The Captain frowned. "Clear them? There are thousands of monsters out there. We can't hunt them all down."

"Correct," Sai said. "That would take too long. We need to do it all at once."

He reached over and grabbed a marker, drawing a large 'X' in the center of the town map.

"I have a plan," Sai said with a smirk. "It's a specialized siege tactic. Aggregation and Extermination."

Drex looked at Sai. He recognized the strategy instantly from his history books—it was a surefire plan Sai had perfected during his time with Orion.

"The problem right now is that the monsters are spread out," Sai continued. "They're surrounding the walls, hiding in alleys, camping on roofs.

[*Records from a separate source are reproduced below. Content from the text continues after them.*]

-- ==== Sys2Proof/Machine/Bits.lean ====
section
/-! DEFINITION. Bit fields of registers, little-endian byte strings and saturating counters. -/

namespace Sys2Proof.Machine

/-- Number of bits of a field. -/
def fldWidth (f : Fld) : Nat := f.hi + 1 - f.lo

/-- The value of a field of a register word. -/
def getF (w : Word) (f : Fld) : Nat := (w.toNat >>> f.lo) % 2 ^ fldWidth f

/-- A register word with one field replaced; the other bits stay. -/
def setF (w : Word) (f : Fld) (v : Nat) : Word :=
  BitVec.ofNat 32 (w.toNat - getF w f * 2 ^ f.lo + (v % 2 ^ fldWidth f) * 2 ^ f.lo)

/-- A flag as a number. -/
def b2n (b : Bool) : Nat := if b then 1 else 0

/-- Bit `i` of a number. -/
def nbit (n i : Nat) : Bool := n.testBit i

/-- A number with bit `i` set. -/
def setBit (n i : Nat) : Nat := n ||| 2 ^ i

/-- A number with bit `i` cleared. -/
def clearBit (n i : Nat) : Nat := if n.testBit i then n - 2 ^ i else n

/-- Little-endian bytes of a number. -/
def leBytes : Nat → Nat → List Byte
  | 0, _ => []
  | k + 1, n => BitVec.ofNat 8 n :: leBytes k (n / 256)

/-- The number a little-endian byte string holds. -/
def leNat : List Byte → Nat
  | [] => 0
  | b :: bs => b.toNat + 256 * leNat bs

/-- `n` bytes of a byte string from offset `o` (shorter where the string ends). -/
def slice (bs : List Byte) (o n : Nat) : List Byte := (bs.drop o).take n

/-- The little-endian number in `n` bytes from offset `o`; bytes past the end read 0. -/
def fieldAt (bs : List Byte) (o n : Nat) : Nat := leNat (slice bs o n)

/-- A 32-bit little-endian word of a byte string. -/
def wordAt (bs : List Byte) (o : Nat) : Word := BitVec.ofNat 32 (fieldAt bs o 4)

/-- The four bytes of a register word. -/
def wordBytes (w : Word) : List Byte := leBytes 4 w.toNat

/-- True when every byte is zero. -/
def allZero (bs : List Byte) : Bool := bs.all (· == 0)

/-- A byte string cut or filled with zeros to `n` bytes. -/
def padTo (n : Nat) (bs : List Byte) : List Byte :=
  (bs ++ List.replicate (n - bs.length) 0).take n

/-- Bytes as little-endian words, the last one filled with zeros. -/
def bytesToWords : Nat → List Byte → List Word
  | 0, _ => []
  | k + 1, bs => wordAt bs 0 :: bytesToWords k (bs.drop 4)

/-- Increment of a counter that saturates at all ones of `bits` bits. -/
def satInc (bits n : Nat) : Nat := min (n + 1) (2 ^ bits - 1)

/-- A field value read as a signed number of `bits` bits. -/
def sext (bits n : Nat) : Int :=
  if n < 2 ^ (bits - 1) then (n : Int) else (n : Int) - (2 ^ bits : Nat)

/-- A signed number as a field value of `bits` bits (wrapping). -/
def uext (bits : Nat) (i : Int) : Nat := (i % ((2 ^ bits : Nat) : Int)).toNat

/-- A signed number limited to `bits` bits. -/
def satS (bits : Nat) (i : Int) : Int :=
  max (-((2 ^ (bits - 1) : Nat) : Int)) (min i (((2 ^ (bits - 1) : Nat) : Int) - 1))

/-- Serial-number comparison over 2^32: `a` is ahead of `b` (R145, R625). -/
def serialAhead32 (a b : Nat) : Bool :=
  let d := (a + 2 ^ 32 - b % 2 ^ 32) % 2 ^ 32
  decide (0 < d ∧ d < 2 ^ 31)

/-- Positions of the bits set in a mask, below `n`. -/
def maskBits (n m : Nat) : List Nat := (List.range n).filter (fun i => m.testBit i)

/-- Insert or replace an element by key in a list (first match replaced, else appended). -/
def upsert {α : Type} (key : α → Nat) (x : α) : List α → List α
  | [] => [x]
  | y :: ys => if key y = key x then x :: ys else y :: upsert key x ys

end Sys2Proof.Machine
end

If we attack one group, the others will flank us."

He looked at the group.

"So, we don't wait for them. We make them chase us," Sai said, dragging his finger across the map in a wide loop that ended in the center. "We need a moving Bait."

"Moving?" Lucianna asked.

"We don't just drop a lure; we take it for a run," Sai explained. "The Bait moves through the town, pulling every monster out of the shadows and getting them to follow. It leads the whole horde right into the central plaza. Once they're all clustered in the kill zone…"

Sai slammed his hand down on the table.

"Boom. We wipe them all out in a single strike."

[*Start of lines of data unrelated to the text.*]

-- ==== Sys2Proof/Machine/RegTable.lean ====
section
/-! DEFINITION. The register table: one row per register of the spec (its instances as counts and
strides), with its reset value and the bit masks of its access codes (Table 0.4, R7). Bits in no mask are
RSVD or WO: they read 0. Where instances of one register reset to different values, the rows of the
special instances stand first. -/

namespace Sys2Proof.Machine

/-- One register (R6): address of its first instance, `dims` its instances as (count, stride) from the
largest stride down, its reset value and the masks of its RW, RWS, RO and W1C fields. -/
structure RegRow where
  base : Nat
  dims : List (Nat × Nat)
  reset : Nat
  rw : Nat
  rws : Nat
  ro : Nat
  w1c : Nat
  deriving DecidableEq, Repr

def rowsRSTC0 : List RegRow := [
  ⟨0xE0000000, [], 0x301, 0x0, 0x0, 0xFF0103FF, 0x0⟩, -- RSTC_RST_CAUSE
  ⟨0xE0000004, [], 0x0, 0x0, 0x0, 0x3D, 0x2⟩, -- RSTC_STATUS
  ⟨0xE0000008, [], 0x0, 0x0, 0x0, 0x0, 0x0⟩, -- RSTC_REQ
  ⟨0xE0000010, [], 0x0, 0x0, 0x0, 0x0, 0x0⟩, -- RSTC_BLKRST
  ⟨0xE0000014, [], 0x0, 0x0, 0x0, 0x0, 0x0⟩, -- RSTC_FORCE
  ⟨0xE0000018, [], 0x0, 0x0, 0x0, 0x10FFF, 0x0⟩, -- RSTC_SUSPECT
  ⟨0xE000001C, [], 0x0, 0x0, 0x0, 0x0, 0x0⟩, -- RSTC_CMN
  ⟨0xE0000100, [(6, 0x10)], 0x0, 0xFFFF0FF3, 0x0, 0x0, 0x0⟩, -- RSTC_WDT_CFG
  ⟨0xE0000104, [(6, 0x10)], 0x0, 0x0, 0x0, 0x0, 0x0⟩, -- RSTC_WDT_KICK
  ⟨0xE0000108, [(6, 0x10)], 0x0, 0x0, 0x0, 0xFFFF, 0x0⟩ -- RSTC_WDT_CNT
  ]

def rowsRSTC : List RegRow := rowsRSTC0

def rowsCLKC0 : List RegRow := [
  ⟨0xE0100000, [], 0x0, 0x0, 0x0, 0x3, 0x0⟩, -- CLKC_XTAL_STAT
  ⟨0xE0100100, [(8, 0x10)], 0x0, 0x0, 0x0, 0xFFFF0077, 0x8⟩ -- CLKC_DOM_STAT
  ]

def rowsCLKC : List RegRow := rowsCLKC0

def rowsFERRY0 : List RegRow := [
  ⟨0xE0300000, [], 0x207D0, 0x0, 0xFFFFF, 0x0, 0x0⟩, -- FERRY_CFG
  ⟨0xE0300004, [], 0x103E7, 0x0, 0x1FFFF, 0x0, 0x0⟩, -- FERRY_PHASE_CFG
  ⟨0xE0300008, [], 0x0, 0x0, 0x0, 0x0, 0x0⟩, -- FERRY_COMMIT
  ⟨0xE030000C, [], 0x0, 0x0, 0x0, 0x0, 0x0⟩, -- FERRY_CTRL
  ⟨0xE0300010, [], 0x0, 0x0, 0x0, 0x3FF77, 0x0⟩, -- FERRY_LANE
  ⟨0xE0300014, [], 0x0, 0x0, 0x0, 0x2000, 0x1FFF⟩, -- FERRY_STATUS
  ⟨0xE0300018, [], 0x0, 0x0, 0x0, 0xFFFFFFFF, 0x0⟩, -- FERRY_EPOCH
  ⟨0xE030001C, [], 0x0, 0x0, 0x0, 0xFFFFFFFF, 0x0⟩, -- FERRY_CYCLE
  ⟨0xE0300020, [], 0x0, 0x0, 0x0, 0x7FFFF, 0x0⟩, -- FERRY_IMAGE
  ⟨0xE0300024, [], 0x0, 0x0, 0x0, 0x7FFFF, 0x0⟩, -- FERRY_IMAGE_MAX
  ⟨0xE0300028, [], 0x0, 0x0, 0x0, 0x7FFF7FFF, 0x0⟩, -- FERRY_REPL
  ⟨0xE0300040, [], 0x0, 0x0, 0x0, 0xFFFF003F, 0x0⟩, -- FERRY_ARB
  ⟨0xE0300080, [(8, 0x4)], 0x0, 0x0, 0x0, 0xFFFFFFFF, 0x0⟩, -- FERRY_CNT
  ⟨0xE0300100, [(6, 0x10)], 0x0, 0x0, 0x0, 0xFFFFFFFF, 0x0⟩, -- FERRY_DIE_LAST
  ⟨0xE0300104, [(6, 0x10)], 0x0, 0x0, 0x0, 0xF, 0x0⟩, -- FERRY_DIE_SRC
  ⟨0xE0300200, [], 0x0, 0x0, 0x0, 0xFFFFFFFF, 0x0⟩, -- FERRY_DISC_LOG0
  ⟨0xE0300204, [], 0x0, 0x0, 0x0, 0xFFFF07, 0x0⟩ -- FERRY_DISC_LOG1
  ]

def rowsFERRY : List RegRow := rowsFERRY0

def rowsLEDG0 : List RegRow := [
  ⟨0xE0400000, [], 0x90400, 0x0, 0x3FF3FFF, 0x0, 0x0⟩, -- LEDG_CFG
  ⟨0xE0400004, [], 0x7CF, 0x0, 0x803FFFFF, 0x0, 0x0⟩, -- LEDG_NODL
  ⟨0xE0400008, [], 0x0, 0x0, 0x0, 0x0, 0x0⟩, -- LEDG_COMMIT
  ⟨0xE040000C, [], 0x0, 0x0, 0x0, 0x7FFFF, 0x780000⟩, -- LEDG_STATUS
  ⟨0xE0400010, [], 0x1, 0x0, 0x0, 0xFFFFFFFF, 0x0⟩, -- LEDG_LSN_LO
  ⟨0xE0400014, [], 0x0, 0x0, 0x0, 0xFFFF, 0x0⟩, -- LEDG_LSN_HI
  ⟨0xE0400018, [], 0x8000, 0x0, 0x0, 0xFFFF, 0x0⟩, -- LEDG_FREE
  ⟨0xE040001C, [], 0x0, 0x0, 0x0, 0x1FFFF, 0x0⟩, -- LEDG_DEDUP
  ⟨0xE0400100, [(8, 0x4)], 0x0, 0x0, 0x0, 0xFFFFFFFF, 0x0⟩, -- LEDG_CNT
  ⟨0xE0401000, [(161, 0x8)], 0x200, 0x0, 0x3FFF, 0x0, 0x0⟩, -- LEDG_QUOTA
  ⟨0xE0401004, [(161, 0x8)], 0x0, 0x0, 0x0, 0xFFFF3FFF, 0x0⟩ -- LEDG_QUSED
  ]

def rowsLEDG : List RegRow := rowsLEDG0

The room fell silent. The Captain scoffed, looking at Sai with open disdain.

"You talk like this is a game," the Captain spat. "Run around? Make them chase you? These are monsters, not stray dogs. You think you can just outpace a swarm like that without getting torn to shreds?"

He turned to Lucianna, gesturing aggressively at Sai.

"This is reckless, My Lady. It's the desperate fantasy of an amateur who has never seen a real siege. I won't waste resources on a suicide run."

Sai didn't answer immediately. He was thinking of Orion. Back then, Orion used to suggest the plan and play the bait role himself—standing in the middle of hell with dead, empty eyes, drawing the aggro of entire hordes with the terrifying indifference of a machine, just so Sai could activate an ability.

But Orion was immortal. These people were not.

"I am not letting my men be suicide bait," Lucianna said firmly.

"Don't worry," Sai said. "I have something else in mind. We just need to set up the kill zone."

Lucianna looked at the map, then at Sai. She took a deep breath.

"It's madness," she said. "But it's the only plan that doesn't end in a siege of attrition."

She looked up, ignoring the Captain's glare, and fixed her sharp blue eyes on Sai.

"Alright. We will do it," she said firmly. "I will trust in your ability."

"But I need to know one thing," she said.

"If we are going to attract thousands of monsters to a single point... who's going to be the bait?"